Wednesday, January 26th, 2011

 
            The Fed has come in for a surprising amount of criticism since its decision in the fall of 2010 to launch a new round of monetary easing — Quantitative Easing 2.  Ben Bernanke and his colleagues are right not to give in to these attacks.

            Critiques seem to be of four sorts. (Some are mutually exclusive.)
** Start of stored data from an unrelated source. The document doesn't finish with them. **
theorem keeps_invGo {r s : State} (h : Keeps r s) (a0 : Fin 16) (a1 : Bool)  : Keeps r (invGo a0 a1 s) := by
  unfold invGo
  repeat' (first | with_reducible exact h | with_reducible exact Keeps.refl _ | intro _ | with_reducible apply keeps_ltcRangeInv | with_reducible apply keeps_saveDirty | with_reducible apply keeps_ltcAddrInv | with_reducible apply keeps_cw | with_reducible apply keeps_ite | with_reducible apply keeps_foldl | with_reducible apply keeps_foldl_fst | with_reducible apply keeps_foldl_snd | simp only [keepsMk_eq] | with_reducible apply keepsMk_plain | with_reducible apply keepsMk_out | with_reducible apply keepsMk_poison | with_reducible apply keepsMk_parity_put | with_reducible apply keepsMk_parity_erase | with_reducible apply keepsMk_groups_put | with_reducible apply keepsMk_groups_erase | with_reducible apply keepsMk_latch_insert | with_reducible apply keepsMk_latch_erase | split | dsimp only | refine keeps_of_snd ?_ (by with_reducible assumption))

end Sys2Proof.Machine
end

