theorem keeps_shed {r s : State} (h : Keeps r s)   : Keeps r (State.shed s) := by
  unfold State.shed
  repeat' (first | with_reducible exact h | with_reducible exact Keeps.refl _ | intro _ | with_reducible apply keeps_endAtBoundary | with_reducible apply keeps_ite | with_reducible apply keeps_foldl | with_reducible apply keeps_foldl_fst | with_reducible apply keeps_foldl_snd | simp only [keepsMk_eq] | with_reducible apply keepsMk_plain | with_reducible apply keepsMk_out | with_reducible apply keepsMk_poison | with_reducible apply keepsMk_parity_put | with_reducible apply keepsMk_parity_erase | with_reducible apply keepsMk_groups_put | with_reducible apply keepsMk_groups_erase | with_reducible apply keepsMk_latch_insert | with_reducible apply keepsMk_latch_erase | split | dsimp only | refine keeps_of_snd ?_ (by with_reducible assumption))

theorem keeps_sessionStart {r s : State} (h : Keeps r s) (a0 : Fin 16)  : Keeps r (sessionStart a0 s) := by
  unfold sessionStart
  repeat' (first | with_reducible exact h | with_reducible exact Keeps.refl _ | intro _ | with_reducible apply keeps_slipAnchors | with_reducible apply keeps_writeIdentity | with_reducible apply keeps_tpyFetch | with_reducible apply keeps_modWr | with_reducible apply keeps_commitLevels | with_reducible apply keeps_stageLevels | with_reducible apply keeps_incSat | with_reducible apply keeps_setSession | with_reducible apply keeps_ite | with_reducible apply keeps_foldl | with_reducible apply keeps_foldl_fst | with_reducible apply keeps_foldl_snd | simp only [keepsMk_eq] | with_reducible apply keepsMk_plain | with_reducible apply keepsMk_out | with_reducible apply keepsMk_poison | with_reducible apply keepsMk_parity_put | with_reducible apply keepsMk_parity_erase | with_reducible apply keepsMk_groups_put | with_reducible apply keepsMk_groups_erase | with_reducible apply keepsMk_latch_insert | with_reducible apply keepsMk_latch_erase | split | dsimp only | refine keeps_commitNext ?_ _ _ _ (by with_reducible assumption) | refine keeps_of_snd ?_ (by with_reducible assumption))

theorem keeps_commitBlocks {r s : State} (h : Keeps r s) (a1 : Fin 16) (a2 : List Nat)  : Keeps r (State.commitBlocks s a1 a2) := by
  unfold State.commitBlocks
  repeat' (first | with_reducible exact h | with_reducible exact Keeps.refl _ | intro _ | with_reducible apply keeps_mapUpdate | with_reducible apply keeps_draw | with_reducible apply keeps_modWr | with_reducible apply keeps_modSmart | with_reducible apply keeps_cnt | with_reducible apply keeps_ite | with_reducible apply keeps_foldl | with_reducible apply keeps_foldl_fst | with_reducible apply keeps_foldl_snd | simp only [keepsMk_eq] | with_reducible apply keepsMk_plain | with_reducible apply keepsMk_out | with_reducible apply keepsMk_poison | with_reducible apply keepsMk_parity_put | with_reducible apply keepsMk_parity_erase | with_reducible apply keepsMk_groups_put | with_reducible apply keepsMk_groups_erase | with_reducible apply keepsMk_latch_insert | with_reducible apply keepsMk_latch_erase | split | dsimp only | refine keeps_of_snd ?_ (by with_reducible assumption))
            1)  “QE is weird.”    Quantitative Easing entails the central bank buying a somewhat wider range of securities than the traditional short-term Treasury bills that are the usual focus of the Fed’s open market operations.    This has been a bold strategy, which nobody would have predicted 3 or 4 years ago.   But it has been appropriate to the equally unexpected financial crisis and recession.    Some who find QE alarmingly non-standard may not realize that other central banks do this sort of thing, and that the US authorities themselves did it in the more distant past.    It is amusing to recall that when Ben Bernanke was first appointed Chairman, some reacted “He is a fine economist, but he doesn’t have the market experience of a Wall Street type.”  The irony is that nobody who had spent his or her career on Wall Street would have had the relevant experience to deal with the shocks of the last three years, since none of them were there in the 1930s.  But as an economic historian, Bernanke had just the broader perspective that was needed.   Thank heaven he did.

            2)   “Monetary easing under current circumstances has no effect.”  It is true that, with short-term interest rates already near zero for the last two years, further monetary expansion is likely to be of less help than in a normal recession.  (The classic “liquidity trap” has been re-born as the “zero lower bound.”)    But monetary policy can work through other channels besides short-term interest rates.  Seven such mechanisms are: long-term interest rates, expected inflation, the exchange rate, equity prices, real estate prices, commodity prices, and the credit channel.   QE is worth a try, given that the economy is still weak and given the constraints that keep fiscal policy sub-optimal.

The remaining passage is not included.